-- ==== Sys2Proof/Proofs/StartUp.lean ====
section
/-!
PROOFS. The stabilisation wait (R162), the clock fault and the restart (R167, R168), and the configuration words (R23, R163).
-/

namespace Sys2Proof.Machine

/-! ### Accesses during the wait -/

/-- What an access of a port can do during the stabilisation wait. -/
def State.WaitsAt (s : State) (p : Port) (r : Host.Outcome State Fault Refusal) : Prop :=
  r = .next s ∨ r = .next (s.drive p 0) ∨ r = .next (s.drive p 0x60)

section
variable {s : State} (p : Port) (hready : s.clock.ready = false)
include hready

theorem portWrite_waits (f : State → State) : s.WaitsAt p (.next (portWrite p s f)) := by
  refine .inl ?_
  rw [portWrite_eq, hready]
  rfl

theorem portRead_waits (f : State → State) : s.WaitsAt p (.next (portRead p s f)) := by
  refine .inr (.inl ?_)
  rw [portRead_eq, hready]
  rfl

theorem busWrite_waits (a : Word16) (v : BitVec 32) : s.WaitsAt p (.next (busWrite p a v s)) := by
  refine .inl ?_
  rw [busWrite, hready]
  rfl

/-- The ready word reads STARTING, every other word 0 (R162). -/
theorem busRead_waits (a : Word16) : s.WaitsAt p (.next (busRead p a s)) := by
  have hread : busRead p a s = s.driveNat p (if a = 0 ∨ ((s.port p).wide ∧ a = 1) then Code.starting.num else 0) := by
    rw [busRead, hready]
    rfl
  rw [hread]
  split
  · exact .inr (.inr rfl)
  · exact .inr (.inl rfl)

theorem exec_waits {c : Instr} (hport : c.port = some p) : s.WaitsAt p (exec c s) := by
  cases c
  case blockWindowAccess q word w =>
    cases hport
    cases w with
    | none => exact portRead_waits p hready _
    | some v => exact portWrite_waits p hready _
  case undefinedAccess q a w =>
    cases hport
    cases w with
    | none => exact busRead_waits p hready a
    | some v => exact busWrite_waits p hready a v
  case registerWrite q target w =>
    cases hport
    cases target with
    | addr a => exact busWrite_waits p hready a w
    | unplaced x => exact portWrite_waits p hready _
  case wideFieldLowWordRead q target =>
    cases hport
    cases target with
    | addr a => exact busRead_waits p hready a
    | unplaced x => exact portRead_waits p hready _
  case correctionResultRead | setpointSetFirstRead | setpointSetFinalRead | blockTake | screenTake | outcomeRead |
    descriptorRead | streamRead | stripRead | lockTake =>
    cases hport
    exact portRead_waits p hready _
  case clockRestart | nodeAddress | roleWrite | configurationWrite | attach | detach | portSoftReset | rosterWrite |
    planStagingWrite | cancelPlan | targetVelocityWrite | shaftLimitWrite | planEntryWrite | axisParameterWrite | engage |
    disengage | drop | correctionPost | actualPositionWrite | sourceClassWrite | sourceEnableWrite | tripRequest |
    tripRelease | tripReset | localClear | blockGive | commonAreaWrite | areaBindingWrite | channelConfigWrite | post |
    cancelHead | discardHead | hold | release | openSlot | closeSlot | releaseSlot | freeze | resume | lockGive |
    notifyOptionsWrite | signalSet | signalClear | signalEnableWrite | eventClear | eventEnableWrite | captureClear =>
    cases hport
    exact portWrite_waits p hready _
  all_goals cases hport

end

/-! ### The pins sensed at the wait's end -/

/-- `t` is `s` after the conditions `ns` have appeared: they are present, latch their enabled sources, and clear nothing. -/
structure State.Sensed (ns : List SourceNo) (s t : State) : Prop where
  clock : t.clock = s.clock
  links : t.links = s.links
  shared : s.SharedKept t
  enabled : ∀ n : SourceNo, (t.getSource n).enabled = (s.getSource n).enabled
  present : ∀ n : SourceNo, (t.getSource n).present = (decide (n ∈ ns) || (s.getSource n).present)
  latched : ∀ n : SourceNo, (s.getSource n).latched = true ∨ (n ∈ ns ∧ (s.getSource n).enabled = true) →
    (t.getSource n).latched = true

theorem State.Sensed.refl (s : State) : s.Sensed [] s :=
  ⟨rfl, rfl, ⟨rfl, rfl, rfl⟩, fun _ => rfl, fun _ => by simp, fun _ h => by simpa using h⟩

theorem State.Sensed.trans {ns ms : List SourceNo} {s t u : State} (h : s.Sensed ns t) (k : t.Sensed ms u) :
    s.Sensed (ns ++ ms) u where
  clock := k.clock.trans h.clock
  links := k.links.trans h.links
  shared := by
    obtain ⟨hpool, hlocks, hpending⟩ := h.shared
    obtain ⟨kpool, klocks, kpending⟩ := k.shared
    exact ⟨kpool.trans hpool, klocks.trans hlocks, kpending.trans hpending⟩
  enabled n := (k.enabled n).trans (h.enabled n)
  present n := by
    rw [k.present, h.present]
    by_cases hn : n ∈ ns <;> by_cases hm : n ∈ ms <;> simp [hn, hm]
  latched n hn := by
    refine k.latched n ?_
    rw [h.enabled, List.mem_append] at *
    rcases hn with hl | ⟨hns | hms, he⟩
    · exact .inl (h.latched n (.inl hl))
    · exact .inl (h.latched n (.inr ⟨hns, he⟩))
    · exact .inr ⟨hms, he⟩

theorem conditionAppears_tripped (n : SourceNo) (s : State) :
    (s.modSource n fun x => { x with present := true }).Tripped (conditionAppears n s) := latchIfEnabled_tripped n _

theorem conditionAppears_sensed (n : SourceNo) (s : State) : s.Sensed [n] (conditionAppears n s) := by
  have h := conditionAppears_tripped n s
  refine ⟨h.clock, h.links, ⟨latchIfEnabled_pool _ _, h.locks, h.pending⟩, fun k => ?_, fun k => ?_, fun k hk => ?_⟩
  · rw [(h.source k).1, State.modSource_getSource]
    split
    · next hkn => rw [hkn]
    · rfl
  · rw [(h.source k).1, State.modSource_getSource]
    by_cases hkn : k = n <;> simp [hkn]
  · rcases hk with hl | ⟨hkn, he⟩
    · refine (h.source k).2 ?_
      rw [State.modSource_getSource]
      split
      · next hkn => exact hkn ▸ hl
      · exact hl
    · obtain rfl := List.mem_singleton.mp hkn
      have hself := State.modSource_getSource_self s k fun x => { x with present := true }
      rw [conditionAppears, latchIfEnabled_getSource_self (by rw [hself]; exact he)]

theorem foldl_sensed (low : BitVec 8) (pins : List (Fin 8)) (s : State) :
    s.Sensed ((pins.filter fun n => low.getLsbD n.val).map pinSource)
      (pins.foldl (fun s n => if low.getLsbD n.val then conditionAppears (pinSource n) s else s) s) := by
  induction pins generalizing s with
  | nil => exact .refl s
  | cons n pins ih =>
    rw [List.foldl_cons]
    cases hn : low.getLsbD n.val with
    | true =>
      rw [if_pos rfl, List.filter_cons_of_pos (p := fun n : Fin 8 => low.getLsbD n.val) hn]
      exact (conditionAppears_sensed (pinSource n) s).trans (ih _)
    | false =>
      rw [if_neg (by decide), List.filter_cons_of_neg (p := fun n : Fin 8 => low.getLsbD n.val) (by rw [hn]; decide)]
      exact ih s

/-- The sources of the low pins. -/
def lowSources (low : BitVec 8) : List SourceNo := (allPins.filter fun n => low.getLsbD n.val).map pinSource

theorem mem_lowSources (low : BitVec 8) (n : Fin 8) : pinSource n ∈ lowSources low ↔ low.getLsbD n.val = true := by
  have hall : ∀ k : Fin 8, k ∈ allPins := by decide
  have hinj : ∀ k : Fin 8, pinSource k = pinSource n → k = n := fun k hk => Fin.ext (congrArg (fun m : SourceNo => m.val) hk)
  simp only [lowSources, List.mem_map, List.mem_filter]
  constructor
  · rintro ⟨k, ⟨_, hk⟩, hkn⟩
    exact hinj k hkn ▸ hk
  · exact fun hn => ⟨n, ⟨hall n, hn⟩, rfl⟩

theorem senseTripins_sensed (low : BitVec 8) (s : State) : s.Sensed (lowSources low) (senseTripins low s) :=
  foldl_sensed low allPins s

/-- Sensing the low pins, and source 9 beside them or not, senses every pin as it stands. -/
theorem State.Sensed.sensedAs {low : BitVec 8} {more : List SourceNo} {s t : State} (h : s.Sensed (lowSources low ++ more) t)
    (hmore : ∀ n : Fin 8, pinSource n ∉ more) : s.SensedAs low t := by
  refine fun n => ⟨fun hlow => ⟨?_, fun he => ?_⟩, fun hhigh => ?_⟩
  · rw [h.present]
    simp [(mem_lowSources low n).mpr hlow]
  · exact h.latched _ (.inr ⟨List.mem_append_left _ ((mem_lowSources low n).mpr hlow), he⟩)
  · rw [h.present]
    have hnot : pinSource n ∉ lowSources low := by rw [mem_lowSources, hhigh]; decide
    simp [hnot, hmore n]

/-- Settles O9, by the rule for accesses of a port and the pins sensed at the wait's two ends. -/
theorem stabilisationWait : Obligations.StabilisationWait := by
  refine ⟨fun c p s hport hready => exec_waits p hready hport, fun s hready => ⟨?_, fun low => ?_, fun low => ?_⟩⟩
  · change Host.Outcome.next (if s.clock.ready = true then s else _) = _
    rw [hready]
    rfl
  · have hexec : exec (.stabilisationWaitEnd low) s = .next (waitEnds low s) := by
      change Host.Outcome.next (if s.clock.ready = true then s else _) = _
      rw [hready]
      rfl
    have hsensed : State.Sensed (lowSources low ++ [])
        (s.modClock fun u => { u with ready := true, state := .crystal, faults := 0, periods := 65536 }) (waitEnds low s) := by
      rw [List.append_nil]
      exact senseTripins_sensed low _
    have hclock := hsensed.clock
    exact ⟨_, hexec, by rw [hclock]; rfl, by rw [hclock]; rfl, by rw [hclock]; rfl,
      hsensed.sensedAs (by simp), hsensed.links, hsensed.shared⟩
  · have hexec : exec (.stabilisationTimeout low) s = .next (waitTimesOut low s) := by
      change Host.Outcome.next (if s.clock.ready = true then s else _) = _
      rw [hready]
      rfl
    have hsensed : State.Sensed (lowSources low ++ [9]) _ (waitTimesOut low s) :=
      (senseTripins_sensed low _).trans (conditionAppears_sensed 9 _)
    have hclock := hsensed.clock
    exact ⟨_, hexec, by rw [hclock]; rfl, by rw [hclock]; rfl, by rw [hclock]; rfl,
      hsensed.sensedAs (by decide), by rw [hsensed.present]; simp, fun he => hsensed.latched 9 (.inr ⟨by simp, he⟩),
      hsensed.links, hsensed.shared⟩

/-! ### The clock fault and the restart -/

/-- A clock fault up to source 9 (R167). -/
def clockStopped (s : State) : State :=
  let s := s.modClock fun u => { u with state := .fallback, faults := bump u.faults, periods := 0 }
  let s := bothLinks (LinkUnit.shutDown .clock) s
  let s := setMode .isolated (s.modRing fun u => { u with buffer := [] })
  let s := setLock .unlocked <| s.modCyc fun u => u.unlocked (if u.attached then u.waitingPhase else .none)
  let s := dropStagedReset (shaftsRest (axesOff s))
  s.modChan fun u => { u with openPhase := false }

theorem clockFault_eq (s : State) :
    clockFault s = if ((clockStopped s).getSource 9).present then clockStopped s else conditionAppears 9 (clockStopped s) := by
  unfold clockFault clockStopped
  rfl

/-- A link that a clock fault or a DETACH shuts down (R1, R5). -/
theorem LinkUnit.shutDown_spec (l : LinkUnit) (reason : DownReason) :
    (l.shutDown reason).state = .down ∧ (l.shutDown reason).laser = false ∧ (l.shutDown reason).heard = false ∧
      (l.shutDown reason).delay = l.delay ∧
      (l.state ≠ .down → (l.shutDown reason).downReason = reason ∧ (l.shutDown reason).downCount = bump l.downCount) ∧
      (l.state = .down → (l.shutDown reason).downReason = l.downReason ∧ (l.shutDown reason).downCount = l.downCount) :=
  ⟨rfl, rfl, rfl, rfl, fun h => ⟨if_neg h, if_neg h⟩, fun h => ⟨if_pos h, if_pos h⟩⟩
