-- ==== Sys2Proof/Machine/Dispatch.lean ====
section
/-! DEFINITION. One arm per instruction. -/

namespace Sys2Proof.Machine

def exec (i : Instr) (s : State) : Host.Outcome State Fault Refusal :=
  match i with
  -- requests (spec/42_dispatch.md)
  | .readHolding _ start count _ _ => Sys2Proof.Machine.execReadHolding start count s
  | .readInput _ start count _ _ => Sys2Proof.Machine.execReadInput start count s
  | .writeSingle _ address value _ _ => Sys2Proof.Machine.execWriteSingle address value s
  | .writeMultiple _ start count crcLo _ => Sys2Proof.Machine.execWriteMultiple start count crcLo s
  | .illegal _ fc _ _ _ _ => Sys2Proof.Machine.execIllegal fc s
  -- host operations
  | .openContext addr cap => Sys2Proof.Machine.execOpen addr cap s
  | .closeContext => Sys2Proof.Machine.execClose s
  | .deliver now bytes => Sys2Proof.Machine.execDeliver now bytes s
  | .markActivity now => Sys2Proof.Machine.execMarkActivity now s
  | .markError => Sys2Proof.Machine.execMarkError s
  | .tick now => Sys2Proof.Machine.execTick now s
  | .reservedHostop _ _ => Sys2Proof.Machine.execReservedHostop s

end Sys2Proof.Machine
end

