/-- Settles O57: the register transactions do not ask the sink, so the reply offered is the same. -/
theorem sinkCallingBackFaults : Obligations.SinkCallingBackFaults := by
  intro i s t later request replies h
  obtain ⟨r, u, -, reply, sent, -⟩ := request_next request h
  obtain ⟨-, n, -, trace, -⟩ := send_next sent
  have offered : replyOf i s = .ok (r, u.against (callingSink s later)) := by
    rw [← against_callingSink replies, replyOf_against, reply, against_callingSink replies]
    rfl
  obtain ⟨events, -, exchanged, -⟩ := replyOf_ok request offered
  refine ⟨events, replyBytes u r.fc r.payload, n, ?_, ?_⟩
  · rw [trace]
    exact congrArg (· ++ _) exchanged.trace
  · have faults := send_of_calls (s := u.against (callingSink s later)) rfl r.fc r.payload
    have block := exchanged.block.trans (.setEnv _ { (u.against (callingSink s later)).env with sentReplies := later })
    rw [exec_eq_sendReply request, offered, sendReply, faults]
    exact calledBack_after block exchanged.trace _

/-! ### The byte source -/

theorem rxRearm_of_calls {s : State} {later : List (PartnerReply Unit)} (reactions : s.env.rearmReplies = .calls :: later) :
    rxRearm s = .error (calledBack .rxRearm (s.setEnv { s.env with rearmReplies := later })) := by
  unfold rxRearm
  rw [reactions]

theorem rxRearm_of_none {s : State} (reactions : s.env.rearmReplies = []) : rxRearm s = .ok (s.emit .rxRearm) := by
  unfold rxRearm
  rw [reactions]

theorem endDeliver_of_calls {s : State} {later : List (PartnerReply Unit)} (reactions : s.env.rearmReplies = .calls :: later) :
    endDeliver s = .fault (calledBack .rxRearm (s.setEnv { s.env with rearmReplies := later })) := by
  simp only [endDeliver, rxRearm_of_calls reactions]

/-- A byte source that calls back on the next RxRearm. -/
def callingSource (later : List (PartnerReply Unit)) : Backdrop := ⟨[], [], id, .calls :: later⟩

theorem against_callingSource {s : State} {later : List (PartnerReply Unit)} (reactions : s.env.rearmReplies = .calls :: later) :
    State.against (callingSource later) { s with env := { s.env with rearmReplies := [] } } = s := by
  simp only [State.against, callingSource, ← reactions, List.nil_append, List.append_nil, id]

/-- O58 for DELIVER: the chunk's bytes do not ask the byte source. -/
theorem deliver_of_callingSource {now : Millis} {bytes : List Byte} {s t : State} {later : List (PartnerReply Unit)}
    (reactions : s.env.rearmReplies = .calls :: later) (nonempty : bytes ≠ [])
    (h : exec (.deliver now bytes) { s with env := { s.env with rearmReplies := [] } } = .next t) :
    ∃ (before : List PortEvent) (final : State), t.trace = before ++ [.rxRearm] ∧
      exec (.deliver now bytes) s = .fault (.reentrant final) ∧ final.fault = some .reentrant ∧
      final.trace = before ++ [.unanswered .rxRearm] ∧ final.ctx = t.ctx ∧ final.sup = t.sup := by
  obtain ⟨notBusy, ⟨empty, -⟩ | ⟨u, chunk, ends⟩⟩ := execDeliver_next h
  · exact absurd empty nonempty
  obtain ⟨v, rearm, rfl⟩ := endDeliver_next ends
  obtain ⟨block, -, trace, -⟩ := rxRearm_ok rearm
  have fed := feedChunk_against (w := callingSource later) rfl rfl bytes
    ((State.delivering { s with env := { s.env with rearmReplies := [] } } now).setRest bytes)
  have same := against_callingSource (s := (s.delivering now).setRest bytes) reactions
  have faults : exec (.deliver now bytes) s =
      .fault (calledBack .rxRearm ((u.against (callingSource later)).setEnv
        { (u.against (callingSource later)).env with rearmReplies := later })) := by
    rw [exec, execDeliver_of_ne_nil (s := s) notBusy nonempty, ← same]
    refine (congrArg (andThen · endDeliver) (fed.trans (congrArg _ chunk))).trans ?_
    exact endDeliver_of_calls (s := u.against (callingSource later)) rfl
  exact ⟨u.trace, _, trace, faults, rfl, rfl, block.ctx.symm, block.sup.symm⟩

/-- O58 for TICK: the window and the policy do not ask the byte source, and a forced reset does. -/
theorem tick_of_callingSource {now : Millis} {s t : State} {later : List (PartnerReply Unit)}
    (reactions : s.env.rearmReplies = .calls :: later)
    (h : exec (.tick now) { s with env := { s.env with rearmReplies := [] } } = .next t) :
    (t.trace = s.trace ∧ exec (.tick now) s = .next { t with env := s.env }) ∨
    (t.trace = s.trace ++ [.rxRearm] ∧
      ∃ final, exec (.tick now) s = .fault (.reentrant final) ∧ final.fault = some .reentrant ∧
        final.trace = s.trace ++ [.unanswered .rxRearm] ∧ final.ctx = t.ctx ∧
        final.sup.lastForced = s.sup.lastForced ∧ final.sup.lastAct = s.sup.lastAct) := by
  obtain ⟨notBusy, ⟨policy, rfl⟩ | ⟨u, r, policy, reset, rfl⟩⟩ := execTick_next h
  · exact .inl ⟨rfl, execTick_of_none (s := s) notBusy policy⟩
  · obtain ⟨ctx, -, -, -, -, -, -, -, trace, -⟩ := forceReset_ok reset
    obtain ⟨forced, act⟩ := windowStep_timestamps now s.sup
    have calls := rxRearm_of_calls (s := ((s.setBusy true).setSup (windowStep now s.sup)).toIdle.setCrc Config.crcSeed) reactions
    have faults : exec (.tick now) s = .fault (calledBack .rxRearm
        ((((s.setBusy true).setSup (windowStep now s.sup)).toIdle.setCrc Config.crcSeed).setEnv { s.env with rearmReplies := later })) := by
      rw [exec, execTick_of_some (s := s) notBusy policy, forceReset, calls]
      rfl
    exact .inr ⟨trace, _, faults, rfl, rfl, ctx.symm, forced, act⟩

/-- Settles O58. -/
theorem byteSourceCallingBackFaults : Obligations.ByteSourceCallingBackFaults := fun _ _ _ _ _ reactions =>
  ⟨deliver_of_callingSource reactions, tick_of_callingSource reactions⟩

/-! ### A chunk cut in two -/

/-- No re-arm reaction listed, a given past and given bytes to come. -/
def unlistedSource (past : List PortEvent) (later : List Byte) : Backdrop := ⟨past, later, id, []⟩

theorem endDeliver_of_none {s : State} (reactions : s.env.rearmReplies = []) : endDeliver s = .next ((s.emit .rxRearm).setBusy false) := by
  simp only [endDeliver, rxRearm_of_none reactions]

/-- With no re-arm reaction listed, the events so far are a backdrop of the state without them. -/
theorem against_unlistedSource {s : State} (reactions : s.env.rearmReplies = []) (past : List PortEvent) :
    State.against (unlistedSource past []) { s with trace := [] } = { s with trace := past } := by
  simp only [State.against, unlistedSource, ← reactions, List.append_nil, id]

/-- A DELIVER of two pieces feeds the first, then the second. -/
theorem feedChunk_append {front back : List Byte} {s t : State} (reactions : s.env.rearmReplies = [])
    (h : feedChunk (front ++ back) (s.setRest (front ++ back)) = .next t) :
    ∃ u, feedChunk front (s.setRest front) = .next u ∧ feedChunk back (u.setRest back) = .next t := by
  have cut : s.setRest (front ++ back) = (s.setRest front).against (unlistedSource [] back) := by
    simp only [State.against, unlistedSource, State.setRest, ← reactions, List.nil_append, id]
  have whole := feedChunk_append_against (w := unlistedSource [] back) rfl front (s.setRest front)
  rw [← cut] at whole
  obtain ⟨v, first, second⟩ := andThen_eq_next (whole.symm.trans h)
  obtain ⟨u, first', rfl⟩ := mapResult_eq_next first
  obtain ⟨-, fed, rest⟩ := feedChunk_next first'
  have none : u.env.rearmReplies = [] := fed.rearm.trans reactions
  have same : u.against (unlistedSource [] back) = u.setRest back := by
    simp only [State.against, unlistedSource, State.setRest, rest rfl, ← none, List.nil_append, id]
  exact ⟨u, first', by rw [← same]; exact second⟩

/-- The bytes of a chunk do not look at the events before them. -/
theorem feedChunk_of_past {bytes : List Byte} {s t : State} (reactions : s.env.rearmReplies = []) (h : feedChunk bytes s = .next t)
    (past : List PortEvent) :
    ∃ events, t.trace = s.trace ++ events ∧ feedChunk bytes { s with trace := past } = .next { t with trace := past ++ events } := by
  have before : ∀ past, feedChunk bytes { s with trace := past } =
      mapResult (State.against (unlistedSource past [])) (feedChunk bytes { s with trace := [] }) := by
    intro past
    rw [← against_unlistedSource reactions]
    exact feedChunk_against (w := unlistedSource past []) rfl rfl bytes _
  obtain ⟨d, run, rfl⟩ := mapResult_eq_next ((before s.trace).symm.trans h)
  exact ⟨d.trace, rfl, by rw [before past, run]; rfl⟩

/-- A DELIVER at the same time right after one: the state the first one's bytes left, with its re-arm among the events. -/
theorem delivering_after_rearm {a : State} {now : Millis} (busy : a.busy = true) (act : a.sup.lastAct = now) :
    ((a.emit .rxRearm).setBusy false).delivering now = { a with trace := a.trace ++ [.rxRearm] } := by
  simp only [State.delivering, State.emit, State.setBusy, State.touch, ← busy, ← act]

/-- Settles O34: the second DELIVER feeds its bytes in the state the first piece leaves, but for one more RxRearm in the past. -/
theorem splittingAChunkChangesOnlyTheRearms : Obligations.SplittingAChunkChangesOnlyTheRearms := by
  intro now xs ys s t notBusy reactions nonemptyXs nonemptyYs h
  obtain ⟨-, ⟨empty, -⟩ | ⟨c, chunk, ends⟩⟩ := execDeliver_next h
  · exact absurd (List.append_eq_nil_iff.mp empty).1 nonemptyXs
  obtain ⟨a, first, second⟩ := feedChunk_append (s := s.delivering now) reactions chunk
  obtain ⟨-, fedFirst, -⟩ := feedChunk_next first
  obtain ⟨-, fedSecond, -⟩ := feedChunk_next second
  have noReaction : a.env.rearmReplies = [] := fedFirst.rearm.trans reactions
  have noReaction' : c.env.rearmReplies = [] := fedSecond.rearm.trans noReaction
  have act : a.sup.lastAct = now := by rw [fedFirst.sup]; rfl
  obtain ⟨events, trace, again⟩ := feedChunk_of_past (s := a.setRest ys) noReaction second (a.trace ++ [.rxRearm])
  have deliverXs : exec (.deliver now xs) s = .next ((a.emit .rxRearm).setBusy false) := by
    rw [exec, execDeliver_of_ne_nil notBusy nonemptyXs, first]
    exact endDeliver_of_none noReaction
  have deliverYs : exec (.deliver now ys) ((a.emit .rxRearm).setBusy false) =
      .next ((State.emit { c with trace := a.trace ++ [.rxRearm] ++ events } .rxRearm).setBusy false) := by
    rw [exec, execDeliver_of_ne_nil rfl nonemptyYs, delivering_after_rearm fedFirst.busy act]
    refine (congrArg (andThen · endDeliver) again).trans ?_
    exact endDeliver_of_none noReaction'
  cases (endDeliver_of_none noReaction').symm.trans ends
  refine ⟨_, _, deliverXs, deliverYs, rfl, rfl, rfl, rfl, ?_⟩
  have whole : c.trace = a.trace ++ events := trace
  simp [whole]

----

What you are asked to do: From the records above, transcribe without alteration every line from the one with "s = .next (waitEnds low s) := by" to the one with "hsensed.sensedAs (by decide), by", inclusive.

Written response:
  · have hexec : exec (.stabilisationWaitEnd low) s = .next (waitEnds low s) := by
      change Host.Outcome.next (if s.clock.ready = true then s else _) = _
      rw [hready]
      rfl
    have hsensed : State.Sensed (lowSources low ++ [])
        (s.modClock fun u => { u with ready := true, state := .crystal, faults := 0, periods := 65536 }) (waitEnds low s) := by
      rw [List.append_nil]
      exact senseTripins_sensed low _
    have hclock := hsensed.clock
    exact ⟨_, hexec, by rw [hclock]; rfl, by rw [hclock]; rfl, by rw [hclock]; rfl,
      hsensed.sensedAs (by simp), hsensed.links, hsensed.shared⟩
  · have hexec : exec (.stabilisationTimeout low) s = .next (waitTimesOut low s) := by
      change Host.Outcome.next (if s.clock.ready = true then s else _) = _
      rw [hready]
      rfl
    have hsensed : State.Sensed (lowSources low ++ [9]) _ (waitTimesOut low s) :=
      (senseTripins_sensed low _).trans (conditionAppears_sensed 9 _)
    have hclock := hsensed.clock
    exact ⟨_, hexec, by rw [hclock]; rfl, by rw [hclock]; rfl, by rw [hclock]; rfl,
      hsensed.sensedAs (by decide), by rw [hsensed.present]; simp, fun he => hsensed.latched 9 (.inr ⟨by simp, he⟩),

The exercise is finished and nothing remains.